Quality early learning is a powerful poverty-fighting tool that helps narrow achievement gaps among children. Researchers spend a lot of time focusing on those gaps in preschool, but there is not much work on these divides in babies and toddlers, a new report says.
A Child Trends report begins to change this with a study of data on 11,000 children that shows the achievement gap - differences in cognitive skills, behavior and health – actually shows up as early as nine months.
Researchers discovered many of these gaps widened by the time children were two years old. Poverty and low education among mothers were the two most prevalent risk factors, though they found gaps in two other demographic areas: racial/ethnic minority status and non-English home language.

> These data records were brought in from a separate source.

/-- PUT_DATA_FLIT: its payload is written into the window it names; bytes outside a window are refused (R210, R364). -/
def execPutDataFlit (port : Nat) (f : Flit) (s : State) : Result :=
  let bs := flitPayload f
  let w := f.window.toNat
  let off := f.offset.toNat
  withIncoming s w off (if flitTaken s port f then bs.length else 0) <|
    receive s port 1 f (fun s =>
      match inWindow s w off bs.length with
      | some (k, e) => placeIncoming s k e w off bs
      | none => s)

/-- The reply to a counter rise: its window and offset, with 1 in the first payload byte for a refusal (log entry 21). -/
def ackFlit (f : Flit) (refused : Bool) : Flit :=
  newFlit 3 f.src f.window f.offset.toNat [if refused then 1 else 0] 0

/-- COUNTER_RISE_FLIT: the window's arrival counter rises by the amount, unless the put's bytes were refused (R210). -/
def execCounterRiseFlit (port : Nat) (f : Flit) (s : State) : Result :=
  receive s port 2 f (fun s =>
    let n := leNat (f.payload.take 8)
    match inWindow s f.window.toNat f.offset.toNat n with
    | some (k, _) => sendOn (raiseWin s k f.window.toNat n) port (ackFlit f false)
    | none => sendOn s port (ackFlit f true))

/-- The put to a peer that an acknowledgement names. -/
def ackedPut (s : State) (f : Flit) : Option Xfer :=
  s.xfers.find? (fun x =>
    let w := winAt s x.ctx x.win
    x.stage == 2 && winKind w == 1 && winPeer w == f.src.toNat && winPwin w == f.window.toNat && x.off == f.offset.toNat)

/-- ACKNOWLEDGEMENT_FLIT: the local counter of the put it names rises; of a refused one too, with cause 0x4C (R210). -/
def execAcknowledgementFlit (port : Nat) (f : Flit) (s : State) : Result :=
  receive s port 3 f (fun s =>
    match ackedPut s f with
    | some x => if f.payload.headD 0 = 1 then refusePut s x else localRise s x
    | none => s)

/-- PORT_DOWN: after 16 failed replays the port is down; with the last one, puts not acknowledged count as refused (R365). -/
def execPortDown (port : Nat) (s : State) : Result :=
  if decide (theushPorts ≤ port) || !(portAt s port).up || decide ((portAt s port).failed ≤ 16) then .fault .notEnabled
  else
    let s := updPort s port (fun p => { p with up := false })
    if !(portsUp s).isEmpty then .next s
    else
      .next ((s.xfers.filter (fun x => x.stage == 2 && winKind (winAt s x.ctx x.win) == 1)).foldl refusePut s)

/-- The put that an Ethernet packet answers. -/
def uePut (s : State) (id : Nat) : Option Xfer :=
  s.xfers.find? (fun x => x.id == id && x.stage == 2 && winKind (winAt s x.ctx x.win) == 2)

/-- ULTRA_ETHERNET_PACKET: put bytes into a window, or the answer to a put of this device (R210, R366, R367). -/
def execUltraEthernetPacket (p : UePacket) (s : State) : Result :=
  if !s.out.ready then .fault .notEnabled
  else
    match p with
    | .deliver w off bs rise =>
      if 4096 < bs.length then .fault .notEnabled
      else withIncoming s w off bs.length <|
        match inWindow s w off bs.length with
        | some (k, e) => .next (raiseWin (placeIncoming s k e w off (pbytes bs false)) k w rise)
        | none => .next s
    | .acked i => (match uePut s i with
        | some x => .next (localRise s x)
        | none => .fault .notEnabled)
    | .refused i => (match uePut s i with
        | some x => .next (refusePut s x)
        | none => .fault .notEnabled)

end Sys2Proof.Machine
end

This is a major finding for the early learning community because it’s further evidence of the importance of quality infant and toddler care. If the achievement gap starts so early, quality child care has to start as early.
This important study underscores a key truth: if a price tag could be put on future workforce productivity in our country, the growing number of children in poverty is very expensive. Very soon, the line of credit we have been using by not investing wisely in children from an early age is going to bankrupt us, – Marian Wright Edelman, head of the Children’s Defense Fund, wrote at Change.org on Friday, “Leaving the Littlest Ones Behind.”
The report also offers ideas on how to deal with these early achievement gaps, and one of them is “Improve the Quality of Early Care Settings.”
Two promising ways to address the quality of early care environments would be to focus on curriculum development and professional development within both home-based and center-based settings that serve infants and toddlers. – “Disparities in Early Learning and Development: Lessons from the Early Childhood Longitudinal Study – Birth Cohort.
The report was released by Child Trends last summer and funded by the Council of Chief State School Officers. It is worth checking out.